Thursday, September 4, 2008

The Avatar of Replicanism...


...is Sarah Palin, it would seem. Jane Smiley at HuffPo has put it in terms more eloquent than I can muster, so I recommend you check out her post first.

Have you read it? And you came back here and you're still reading my blog entry? Oh thank God(s). :)

I'm just staggered by McCain's VP choice. Not so much with her being neo-conservative and ultra-Christian -- McCain needs to make some strange bedfellows if he wants campaign donations from anyone other than telecoms, oil companies and defense contractors. I'm not even surprised that her first major presentation to the world at large contained bald-face lies about her own record as well as her rivals'. I mean, hypocrisy is the bread and butter of the Republican party.

Case and point, this tired refrain: "Oh, John McCain was a POW! You can't challenge the consistency of his positions when he served his country with honor!" Well, John Kerry is a war hero, and that didn't protect him from being labelled a flip-flopper and things much, much worse. It didn't stop the Republicans from attacking John Murtha and Wesley Clark did it? Oh, no, but suddenly McCain is sacrosanct because he was fought for his country and that magically makes him, and him alone, immune from criticism.

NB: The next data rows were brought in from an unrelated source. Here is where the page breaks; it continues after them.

-- ==== Sys2Proof/Tests/Slice0.lean ====
section
/-! SUPPORT. Tests: ill-formed terms that WellFormed refuses, words written out from the encoding tables of chapter 11 and chapter 13 that
decode to their instructions, single steps with results worked out from the rules by hand, and for each statement of the provers a state
that meets the hypotheses of each of its clauses. -/

namespace Sys2Proof.Tests

open Sys2Proof Sys2Proof.Machine Sys2Proof.Claims

/-! ### WellFormed refuses an ill-formed term for each of its checks -/

/-- A QID of 12 bits (R36). -/
theorem test_wf_queues : ([
  .packetConsume 4096, .queueStall 4096, .stallEntryWrite 4096, .launch 4096, .cancel 4096, .notify 4096, .copy 4096, .strided 4096,
  .fill 4096] : List Instr).all (fun i => !i.wf) = true := by decide

/-- An element index below 72 (R107). -/
theorem test_wf_elements : ([
  .mxMma 72, .mxMmaBs 72, .mxMmaRc 72, .mxMzero 72, .mxMdrn 72, .vxAdd 72, .vxSub 72, .vxMul 72, .vxFma 72, .vxMin 72, .vxMax 72,
  .vxAbs 72, .vxNeg 72, .vxCmp 72, .vxAnd 72, .vxOr 72, .vxXor 72, .vxShl 72, .vxShr 72, .vxCvt 72, .vxAcc 72, .vxScan 72, .rxRsum 72,
  .rxRmax 72, .rxRmin 72, .rxRargmax 72, .rxRsumsq 72, .fxExp2 72, .fxLog2 72, .fxRcp 72, .fxRsqrt 72, .fxSin 72, .fxTanh 72, .fxLut 72,
  .qxQuant 72, .qxDeq 72, .qxBscale 72, .qxRound 72, .dlDelay 72, .dlPrime 72, .pmTrans 72, .pmBcast 72, .pmShuf 72, .pmPack 72,
  .pmUnpack 72, .smSel 72, .smMerge 72, .smSplit 72, .smFilter 72, .smConst 72, .rnRngBits 72, .rnRngBern 72, .gtEntry 72, .gtExit 72,
  .gtBound 72, .gtAcq 72, .ptCtlin 72, .ptSink 72, .ptEreq 72, .ptErsp 72, .ptTrig 72] : List Instr).all (fun i => !i.wf) = true := by decide

/-- A stream engine below 8 (R115). -/
theorem test_wf_engines : ([
  .roundStart 8, .agRd 8 true, .agWr 8 true, .agRdfe 8 true, .agGather 8 true, .agRing 8 true, .agSurv 8 true] : List Instr).all (fun i => !i.wf) = true := by decide

/-- A slot below 8 (R110). -/
theorem test_wf_slots : ([
  .configRefetch 8, .cacheSoftError 8, .armBoundary 8] : List Instr).all (fun i => !i.wf) = true := by decide

/-- Scope and kind where only release is allowed: an acquire, a scope above SYS, and a scope with no kind (R206, R255). -/
theorem test_wf_release : ([
  .btePut 0 0 0 2 1, .btePut 0 0 0 5 2, .btePut 0 0 0 3 0, .bankMv 0 2 1, .bankMv 0 5 2, .bankMv 0 3 0, .redFadd 0 0 0 2 1,
  .redFadd 0 0 0 5 2, .redFadd 0 0 0 3 0, .redFmax 0 0 0 2 1, .redFmax 0 0 0 5 2, .redFmax 0 0 0 3 0, .redFmin 0 0 0 2 1,
  .redFmin 0 0 0 5 2, .redFmin 0 0 0 3 0, .redIadd 0 0 0 2 1, .redIadd 0 0 0 5 2, .redIadd 0 0 0 3 0, .wred 0 0 0 2 1, .wred 0 0 0 5 2,
  .wred 0 0 0 3 0, .barArrive 0 0 0 2 1, .barArrive 0 0 0 5 2, .barArrive 0 0 0 3 0, .barDrop 0 2 1, .barDrop 0 5 2, .barDrop 0 3 0] : List Instr).all (fun i => !i.wf) = true := by decide
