/-- The `Instr` that stands for a form: the table's row for each operation and operand. -/
def Form.toInstr : Form → Instr
  | .nop => .nop
  | .ldPairImm .bc d16 => .ld_bc_d16 d16
  | .ldPairImm .de d16 => .ld_de_d16 d16
  | .ldPairImm .hl d16 => .ld_hl_d16 d16
  | .ldPairImm .sp d16 => .ld_sp_d16 d16
  | .ldBcA => .ld_mBC_a
  | .incPair .bc => .inc_bc
  | .incPair .de => .inc_de
  | .incPair .hl => .inc_hl
  | .incPair .sp => .inc_sp
  | .incReg .b => .inc_b
  | .incReg .c => .inc_c
  | .incReg .d => .inc_d
  | .incReg .e => .inc_e
  | .incReg .h => .inc_h
  | .incReg .l => .inc_l
  | .incReg .a => .inc_a
  | .decReg .b => .dec_b
  | .decReg .c => .dec_c
  | .decReg .d => .dec_d
  | .decReg .e => .dec_e
  | .decReg .h => .dec_h
  | .decReg .l => .dec_l
  | .decReg .a => .dec_a
  | .ldRegImm .b d8 => .ld_b_d8 d8
  | .ldRegImm .c d8 => .ld_c_d8 d8
  | .ldRegImm .d d8 => .ld_d_d8 d8
  | .ldRegImm .e d8 => .ld_e_d8 d8
  | .ldRegImm .h d8 => .ld_h_d8 d8
  | .ldRegImm .l d8 => .ld_l_d8 d8
  | .ldRegImm .a d8 => .ld_a_d8 d8
  | .rlca => .rlca
  | .ldAddrSp a16 => .ld_mA16_sp a16
  | .addHl .bc => .add_hl_bc
  | .addHl .de => .add_hl_de
  | .addHl .hl => .add_hl_hl
  | .addHl .sp => .add_hl_sp
  | .ldABc => .ld_a_mBC
  | .decPair .bc => .dec_bc
  | .decPair .de => .dec_de
  | .decPair .hl => .dec_hl
  | .decPair .sp => .dec_sp
  | .rrca => .rrca
  | .stop b1 => .stop b1
  | .ldDeA => .ld_mDE_a
  | .rla => .rla
  | .jr e8 => .jr_e8 e8
  | .ldADe => .ld_a_mDE
  | .rra => .rra
  | .jrCond .nz e8 => .jr_nz_e8 e8
  | .jrCond .z e8 => .jr_z_e8 e8
  | .jrCond .nc e8 => .jr_nc_e8 e8
  | .jrCond .c e8 => .jr_c_e8 e8
  | .ldHlIncA => .ld_mHLinc_a
  | .daa => .daa
  | .ldAHlInc => .ld_a_mHLinc
  | .cpl => .cpl
  | .ldHlDecA => .ld_mHLdec_a
  | .incMem => .inc_mHL
  | .decMem => .dec_mHL
  | .ldMemImm d8 => .ld_mHL_d8 d8
  | .scf => .scf
  | .ldAHlDec => .ld_a_mHLdec
  | .ccf => .ccf
  | .ldRegReg .b .b => .ld_b_b
  | .ldRegReg .b .c => .ld_b_c
  | .ldRegReg .b .d => .ld_b_d
  | .ldRegReg .b .e => .ld_b_e
  | .ldRegReg .b .h => .ld_b_h
  | .ldRegReg .b .l => .ld_b_l
  | .ldRegReg .b .a => .ld_b_a
  | .ldRegReg .c .b => .ld_c_b
  | .ldRegReg .c .c => .ld_c_c
  | .ldRegReg .c .d => .ld_c_d
  | .ldRegReg .c .e => .ld_c_e
  | .ldRegReg .c .h => .ld_c_h
  | .ldRegReg .c .l => .ld_c_l
  | .ldRegReg .c .a => .ld_c_a
  | .ldRegReg .d .b => .ld_d_b
  | .ldRegReg .d .c => .ld_d_c
  | .ldRegReg .d .d => .ld_d_d
  | .ldRegReg .d .e => .ld_d_e
  | .ldRegReg .d .h => .ld_d_h
  | .ldRegReg .d .l => .ld_d_l
  | .ldRegReg .d .a => .ld_d_a
  | .ldRegReg .e .b => .ld_e_b
  | .ldRegReg .e .c => .ld_e_c
  | .ldRegReg .e .d => .ld_e_d
  | .ldRegReg .e .e => .ld_e_e
  | .ldRegReg .e .h => .ld_e_h
  | .ldRegReg .e .l => .ld_e_l
  | .ldRegReg .e .a => .ld_e_a
  | .ldRegReg .h .b => .ld_h_b
  | .ldRegReg .h .c => .ld_h_c
  | .ldRegReg .h .d => .ld_h_d
  | .ldRegReg .h .e => .ld_h_e
  | .ldRegReg .h .h => .ld_h_h
  | .ldRegReg .h .l => .ld_h_l
  | .ldRegReg .h .a => .ld_h_a
  | .ldRegReg .l .b => .ld_l_b
  | .ldRegReg .l .c => .ld_l_c
  | .ldRegReg .l .d => .ld_l_d
  | .ldRegReg .l .e => .ld_l_e
  | .ldRegReg .l .h => .ld_l_h
  | .ldRegReg .l .l => .ld_l_l
  | .ldRegReg .l .a => .ld_l_a
  | .ldRegReg .a .b => .ld_a_b
  | .ldRegReg .a .c => .ld_a_c
  | .ldRegReg .a .d => .ld_a_d
  | .ldRegReg .a .e => .ld_a_e
  | .ldRegReg .a .h => .ld_a_h
  | .ldRegReg .a .l => .ld_a_l
  | .ldRegReg .a .a => .ld_a_a
  | .ldRegMem .b => .ld_b_mHL
  | .ldRegMem .c => .ld_c_mHL
  | .ldRegMem .d => .ld_d_mHL
  | .ldRegMem .e => .ld_e_mHL
  | .ldRegMem .h => .ld_h_mHL
  | .ldRegMem .l => .ld_l_mHL
  | .ldRegMem .a => .ld_a_mHL
  | .ldMemReg .b => .ld_mHL_b
  | .ldMemReg .c => .ld_mHL_c
  | .ldMemReg .d => .ld_mHL_d
  | .ldMemReg .e => .ld_mHL_e
  | .ldMemReg .h => .ld_mHL_h
  | .ldMemReg .l => .ld_mHL_l
  | .ldMemReg .a => .ld_mHL_a
  | .halt => .halt
  | .alu .add (.reg .b) => .add_a_b
  | .alu .add (.reg .c) => .add_a_c
  | .alu .add (.reg .d) => .add_a_d
  | .alu .add (.reg .e) => .add_a_e
  | .alu .add (.reg .h) => .add_a_h
  | .alu .add (.reg .l) => .add_a_l
  | .alu .add .mem => .add_a_mHL
  | .alu .add (.reg .a) => .add_a_a
  | .alu .adc (.reg .b) => .adc_a_b
  | .alu .adc (.reg .c) => .adc_a_c
  | .alu .adc (.reg .d) => .adc_a_d
  | .alu .adc (.reg .e) => .adc_a_e
  | .alu .adc (.reg .h) => .adc_a_h
  | .alu .adc (.reg .l) => .adc_a_l
  | .alu .adc .mem => .adc_a_mHL
  | .alu .adc (.reg .a) => .adc_a_a
  | .alu .sub (.reg .b) => .sub_b
  | .alu .sub (.reg .c) => .sub_c
  | .alu .sub (.reg .d) => .sub_d
  | .alu .sub (.reg .e) => .sub_e
  | .alu .sub (.reg .h) => .sub_h
  | .alu .sub (.reg .l) => .sub_l
  | .alu .sub .mem => .sub_mHL
  | .alu .sub (.reg .a) => .sub_a
  | .alu .sbc (.reg .b) => .sbc_a_b
  | .alu .sbc (.reg .c) => .sbc_a_c
  | .alu .sbc (.reg .d) => .sbc_a_d
  | .alu .sbc (.reg .e) => .sbc_a_e
  | .alu .sbc (.reg .h) => .sbc_a_h
  | .alu .sbc (.reg .l) => .sbc_a_l
  | .alu .sbc .mem => .sbc_a_mHL
  | .alu .sbc (.reg .a) => .sbc_a_a
  | .alu .and (.reg .b) => .and_b
  | .alu .and (.reg .c) => .and_c
  | .alu .and (.reg .d) => .and_d
  | .alu .and (.reg .e) => .and_e
  | .alu .and (.reg .h) => .and_h
  | .alu .and (.reg .l) => .and_l
  | .alu .and .mem => .and_mHL
  | .alu .and (.reg .a) => .and_a
  | .alu .xor (.reg .b) => .xor_b
  | .alu .xor (.reg .c) => .xor_c
  | .alu .xor (.reg .d) => .xor_d
  | .alu .xor (.reg .e) => .xor_e
  | .alu .xor (.reg .h) => .xor_h
  | .alu .xor (.reg .l) => .xor_l
  | .alu .xor .mem => .xor_mHL
  | .alu .xor (.reg .a) => .xor_a
  | .alu .or (.reg .b) => .or_b
  | .alu .or (.reg .c) => .or_c
  | .alu .or (.reg .d) => .or_d
  | .alu .or (.reg .e) => .or_e
  | .alu .or (.reg .h) => .or_h
  | .alu .or (.reg .l) => .or_l
  | .alu .or .mem => .or_mHL
  | .alu .or (.reg .a) => .or_a
  | .alu .cp (.reg .b) => .cp_b
  | .alu .cp (.reg .c) => .cp_c
  | .alu .cp (.reg .d) => .cp_d
  | .alu .cp (.reg .e) => .cp_e
  | .alu .cp (.reg .h) => .cp_h
  | .alu .cp (.reg .l) => .cp_l
  | .alu .cp .mem => .cp_mHL
  | .alu .cp (.reg .a) => .cp_a
  | .alu .add (.imm d8) => .add_a_d8 d8
  | .alu .adc (.imm d8) => .adc_a_d8 d8
  | .alu .sub (.imm d8) => .sub_d8 d8
  | .alu .sbc (.imm d8) => .sbc_a_d8 d8
  | .alu .and (.imm d8) => .and_d8 d8
  | .alu .xor (.imm d8) => .xor_d8 d8
  | .alu .or (.imm d8) => .or_d8 d8
  | .alu .cp (.imm d8) => .cp_d8 d8
  | .retCond .nz => .ret_nz
  | .retCond .z => .ret_z
  | .retCond .nc => .ret_nc
  | .retCond .c => .ret_c
  | .pop .bc => .pop_bc
  | .pop .de => .pop_de
  | .pop .hl => .pop_hl
  | .pop .af => .pop_af
  | .jpCond .nz a16 => .jp_nz_a16 a16
  | .jpCond .z a16 => .jp_z_a16 a16
  | .jpCond .nc a16 => .jp_nc_a16 a16
  | .jpCond .c a16 => .jp_c_a16 a16
  | .jp a16 => .jp_a16 a16
  | .callCond .nz a16 => .call_nz_a16 a16
  | .callCond .z a16 => .call_z_a16 a16
  | .callCond .nc a16 => .call_nc_a16 a16
  | .callCond .c a16 => .call_c_a16 a16
  | .push .bc => .push_bc
  | .push .de => .push_de
  | .push .hl => .push_hl
  | .push .af => .push_af
  | .rst .i0 => .rst_00h
  | .rst .i1 => .rst_08h
  | .rst .i2 => .rst_10h
  | .rst .i3 => .rst_18h
  | .rst .i4 => .rst_20h
  | .rst .i5 => .rst_28h
  | .rst .i6 => .rst_30h
  | .rst .i7 => .rst_38h
  | .ret => .ret
  | .call a16 => .call_a16 a16
  | .illegal opcode => .illegal opcode
  | .reti => .reti
  | .ldhImmA a8 => .ldh_mA8_a a8
  | .ldCA => .ld_mC_a
  | .addSp e8 => .add_sp_e8 e8
  | .jpHl => .jp_hl
  | .ldAddrA a16 => .ld_mA16_a a16
  | .ldhAImm a8 => .ldh_a_mA8 a8
  | .ldAC => .ld_a_mC
  | .di => .di
  | .ldHlSp e8 => .ld_hl_sp_e8 e8
  | .ldSpHl => .ld_sp_hl
  | .ldAAddr a16 => .ld_a_mA16 a16
  | .ei => .ei
  | .rotReg .rlc .b => .rlc_b
  | .rotReg .rlc .c => .rlc_c
  | .rotReg .rlc .d => .rlc_d
  | .rotReg .rlc .e => .rlc_e
  | .rotReg .rlc .h => .rlc_h
  | .rotReg .rlc .l => .rlc_l
  | .rotReg .rlc .a => .rlc_a
  | .rotReg .rrc .b => .rrc_b
  | .rotReg .rrc .c => .rrc_c
  | .rotReg .rrc .d => .rrc_d
  | .rotReg .rrc .e => .rrc_e
  | .rotReg .rrc .h => .rrc_h
  | .rotReg .rrc .l => .rrc_l
  | .rotReg .rrc .a => .rrc_a
  | .rotReg .rl .b => .rl_b
  | .rotReg .rl .c => .rl_c
  | .rotReg .rl .d => .rl_d
  | .rotReg .rl .e => .rl_e
  | .rotReg .rl .h => .rl_h
  | .rotReg .rl .l => .rl_l
  | .rotReg .rl .a => .rl_a
  | .rotReg .rr .b => .rr_b
  | .rotReg .rr .c => .rr_c
  | .rotReg .rr .d => .rr_d
  | .rotReg .rr .e => .rr_e
  | .rotReg .rr .h => .rr_h
  | .rotReg .rr .l => .rr_l
  | .rotReg .rr .a => .rr_a
  | .rotReg .sla .b => .sla_b
  | .rotReg .sla .c => .sla_c
  | .rotReg .sla .d => .sla_d
  | .rotReg .sla .e => .sla_e
  | .rotReg .sla .h => .sla_h
  | .rotReg .sla .l => .sla_l
  | .rotReg .sla .a => .sla_a
  | .rotReg .sra .b => .sra_b
  | .rotReg .sra .c => .sra_c
  | .rotReg .sra .d => .sra_d
  | .rotReg .sra .e => .sra_e
  | .rotReg .sra .h => .sra_h
  | .rotReg .sra .l => .sra_l
  | .rotReg .sra .a => .sra_a
  | .rotReg .swap .b => .swap_b
  | .rotReg .swap .c => .swap_c
  | .rotReg .swap .d => .swap_d
  | .rotReg .swap .e => .swap_e
  | .rotReg .swap .h => .swap_h
  | .rotReg .swap .l => .swap_l
  | .rotReg .swap .a => .swap_a
  | .rotReg .srl .b => .srl_b
  | .rotReg .srl .c => .srl_c
  | .rotReg .srl .d => .srl_d
  | .rotReg .srl .e => .srl_e
  | .rotReg .srl .h => .srl_h
  | .rotReg .srl .l => .srl_l
  | .rotReg .srl .a => .srl_a
  | .rotMem .rlc => .rlc_mHL
  | .rotMem .rrc => .rrc_mHL
  | .rotMem .rl => .rl_mHL
  | .rotMem .rr => .rr_mHL
  | .rotMem .sla => .sla_mHL
  | .rotMem .sra => .sra_mHL
  | .rotMem .swap => .swap_mHL
  | .rotMem .srl => .srl_mHL
  | .bitReg .i0 .b => .bit_0_b
  | .bitReg .i0 .c => .bit_0_c
  | .bitReg .i0 .d => .bit_0_d
  | .bitReg .i0 .e => .bit_0_e
  | .bitReg .i0 .h => .bit_0_h
  | .bitReg .i0 .l => .bit_0_l
  | .bitReg .i0 .a => .bit_0_a
  | .bitReg .i1 .b => .bit_1_b
  | .bitReg .i1 .c => .bit_1_c
  | .bitReg .i1 .d => .bit_1_d
  | .bitReg .i1 .e => .bit_1_e
  | .bitReg .i1 .h => .bit_1_h
  | .bitReg .i1 .l => .bit_1_l
  | .bitReg .i1 .a => .bit_1_a
  | .bitReg .i2 .b => .bit_2_b
  | .bitReg .i2 .c => .bit_2_c
  | .bitReg .i2 .d => .bit_2_d
  | .bitReg .i2 .e => .bit_2_e
  | .bitReg .i2 .h => .bit_2_h
  | .bitReg .i2 .l => .bit_2_l
  | .bitReg .i2 .a => .bit_2_a
  | .bitReg .i3 .b => .bit_3_b
  | .bitReg .i3 .c => .bit_3_c
  | .bitReg .i3 .d => .bit_3_d
  | .bitReg .i3 .e => .bit_3_e
  | .bitReg .i3 .h => .bit_3_h
  | .bitReg .i3 .l => .bit_3_l
  | .bitReg .i3 .a => .bit_3_a
  | .bitReg .i4 .b => .bit_4_b
  | .bitReg .i4 .c => .bit_4_c
  | .bitReg .i4 .d => .bit_4_d
  | .bitReg .i4 .e => .bit_4_e
  | .bitReg .i4 .h => .bit_4_h
  | .bitReg .i4 .l => .bit_4_l
  | .bitReg .i4 .a => .bit_4_a
  | .bitReg .i5 .b => .bit_5_b
  | .bitReg .i5 .c => .bit_5_c
  | .bitReg .i5 .d => .bit_5_d
  | .bitReg .i5 .e => .bit_5_e
  | .bitReg .i5 .h => .bit_5_h
  | .bitReg .i5 .l => .bit_5_l
  | .bitReg .i5 .a => .bit_5_a
  | .bitReg .i6 .b => .bit_6_b
  | .bitReg .i6 .c => .bit_6_c
  | .bitReg .i6 .d => .bit_6_d
  | .bitReg .i6 .e => .bit_6_e
  | .bitReg .i6 .h => .bit_6_h
  | .bitReg .i6 .l => .bit_6_l
  | .bitReg .i6 .a => .bit_6_a
  | .bitReg .i7 .b => .bit_7_b
  | .bitReg .i7 .c => .bit_7_c
  | .bitReg .i7 .d => .bit_7_d
  | .bitReg .i7 .e => .bit_7_e
  | .bitReg .i7 .h => .bit_7_h
  | .bitReg .i7 .l => .bit_7_l
  | .bitReg .i7 .a => .bit_7_a
  | .bitMem .i0 => .bit_0_mHL
  | .bitMem .i1 => .bit_1_mHL
  | .bitMem .i2 => .bit_2_mHL
  | .bitMem .i3 => .bit_3_mHL
  | .bitMem .i4 => .bit_4_mHL
  | .bitMem .i5 => .bit_5_mHL
  | .bitMem .i6 => .bit_6_mHL
  | .bitMem .i7 => .bit_7_mHL
  | .resReg .i0 .b => .res_0_b
  | .resReg .i0 .c => .res_0_c
  | .resReg .i0 .d => .res_0_d
  | .resReg .i0 .e => .res_0_e
  | .resReg .i0 .h => .res_0_h
  | .resReg .i0 .l => .res_0_l
  | .resReg .i0 .a => .res_0_a
  | .resReg .i1 .b => .res_1_b
  | .resReg .i1 .c => .res_1_c
  | .resReg .i1 .d => .res_1_d
  | .resReg .i1 .e => .res_1_e
  | .resReg .i1 .h => .res_1_h
  | .resReg .i1 .l => .res_1_l
  | .resReg .i1 .a => .res_1_a
  | .resReg .i2 .b => .res_2_b
  | .resReg .i2 .c => .res_2_c
  | .resReg .i2 .d => .res_2_d
  | .resReg .i2 .e => .res_2_e
  | .resReg .i2 .h => .res_2_h
  | .resReg .i2 .l => .res_2_l
  | .resReg .i2 .a => .res_2_a
  | .resReg .i3 .b => .res_3_b
  | .resReg .i3 .c => .res_3_c
  | .resReg .i3 .d => .res_3_d
  | .resReg .i3 .e => .res_3_e
  | .resReg .i3 .h => .res_3_h
  | .resReg .i3 .l => .res_3_l
  | .resReg .i3 .a => .res_3_a
  | .resReg .i4 .b => .res_4_b
  | .resReg .i4 .c => .res_4_c
  | .resReg .i4 .d => .res_4_d
  | .resReg .i4 .e => .res_4_e
  | .resReg .i4 .h => .res_4_h
  | .resReg .i4 .l => .res_4_l
  | .resReg .i4 .a => .res_4_a
  | .resReg .i5 .b => .res_5_b
  | .resReg .i5 .c => .res_5_c
  | .resReg .i5 .d => .res_5_d
  | .resReg .i5 .e => .res_5_e
  | .resReg .i5 .h => .res_5_h
  | .resReg .i5 .l => .res_5_l
  | .resReg .i5 .a => .res_5_a
  | .resReg .i6 .b => .res_6_b
  | .resReg .i6 .c => .res_6_c
  | .resReg .i6 .d => .res_6_d
  | .resReg .i6 .e => .res_6_e
  | .resReg .i6 .h => .res_6_h
  | .resReg .i6 .l => .res_6_l
  | .resReg .i6 .a => .res_6_a
  | .resReg .i7 .b => .res_7_b
  | .resReg .i7 .c => .res_7_c
  | .resReg .i7 .d => .res_7_d
  | .resReg .i7 .e => .res_7_e
  | .resReg .i7 .h => .res_7_h
  | .resReg .i7 .l => .res_7_l
  | .resReg .i7 .a => .res_7_a
  | .resMem .i0 => .res_0_mHL
  | .resMem .i1 => .res_1_mHL
  | .resMem .i2 => .res_2_mHL
  | .resMem .i3 => .res_3_mHL
  | .resMem .i4 => .res_4_mHL
  | .resMem .i5 => .res_5_mHL
  | .resMem .i6 => .res_6_mHL
  | .resMem .i7 => .res_7_mHL
  | .setReg .i0 .b => .set_0_b
  | .setReg .i0 .c => .set_0_c
  | .setReg .i0 .d => .set_0_d
  | .setReg .i0 .e => .set_0_e
  | .setReg .i0 .h => .set_0_h
  | .setReg .i0 .l => .set_0_l
  | .setReg .i0 .a => .set_0_a
  | .setReg .i1 .b => .set_1_b
  | .setReg .i1 .c => .set_1_c
  | .setReg .i1 .d => .set_1_d
  | .setReg .i1 .e => .set_1_e
  | .setReg .i1 .h => .set_1_h
  | .setReg .i1 .l => .set_1_l
  | .setReg .i1 .a => .set_1_a
  | .setReg .i2 .b => .set_2_b
  | .setReg .i2 .c => .set_2_c
  | .setReg .i2 .d => .set_2_d
  | .setReg .i2 .e => .set_2_e
  | .setReg .i2 .h => .set_2_h
  | .setReg .i2 .l => .set_2_l
  | .setReg .i2 .a => .set_2_a
  | .setReg .i3 .b => .set_3_b
  | .setReg .i3 .c => .set_3_c
  | .setReg .i3 .d => .set_3_d
  | .setReg .i3 .e => .set_3_e
  | .setReg .i3 .h => .set_3_h
  | .setReg .i3 .l => .set_3_l
  | .setReg .i3 .a => .set_3_a
  | .setReg .i4 .b => .set_4_b
  | .setReg .i4 .c => .set_4_c
  | .setReg .i4 .d => .set_4_d
  | .setReg .i4 .e => .set_4_e
  | .setReg .i4 .h => .set_4_h
  | .setReg .i4 .l => .set_4_l
  | .setReg .i4 .a => .set_4_a
  | .setReg .i5 .b => .set_5_b
  | .setReg .i5 .c => .set_5_c
  | .setReg .i5 .d => .set_5_d
  | .setReg .i5 .e => .set_5_e
  | .setReg .i5 .h => .set_5_h
  | .setReg .i5 .l => .set_5_l
  | .setReg .i5 .a => .set_5_a
  | .setReg .i6 .b => .set_6_b
  | .setReg .i6 .c => .set_6_c
  | .setReg .i6 .d => .set_6_d
  | .setReg .i6 .e => .set_6_e
  | .setReg .i6 .h => .set_6_h
  | .setReg .i6 .l => .set_6_l
  | .setReg .i6 .a => .set_6_a
  | .setReg .i7 .b => .set_7_b
  | .setReg .i7 .c => .set_7_c
  | .setReg .i7 .d => .set_7_d
  | .setReg .i7 .e => .set_7_e
  | .setReg .i7 .h => .set_7_h
  | .setReg .i7 .l => .set_7_l
  | .setReg .i7 .a => .set_7_a
  | .setMem .i0 => .set_0_mHL
  | .setMem .i1 => .set_1_mHL
  | .setMem .i2 => .set_2_mHL
  | .setMem .i3 => .set_3_mHL
  | .setMem .i4 => .set_4_mHL
  | .setMem .i5 => .set_5_mHL
  | .setMem .i6 => .set_6_mHL
  | .setMem .i7 => .set_7_mHL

I'm not awestruck that McCain chose Palin. I'm awestruck that he and his campaign botched it so very badly. The cat's out of the bag about her daughter's teen pregnancy, the religious fervor of her associating the War in Iraq (who are we at war with again, exactly?) with "God's work," and her ties to an Alaskan secessionist movement. How long did these guys have to do their homework on Palin so as to spin it somewhere useful (or at least, somewhere obfusciated and harmless)? Or, God(s) forbid, pick someone else with the same qualifications (womanly bits, belligerent partisanship, ultra-Christian) who hadn't descended into sheer crackpottery? Instead, they equated "a long and thorough vetting process" with "late night cram session" and Sarah Palin was the result.

Fortunately, for us perhaps more than for Republicans, she is the perfect icon of the Republican Party.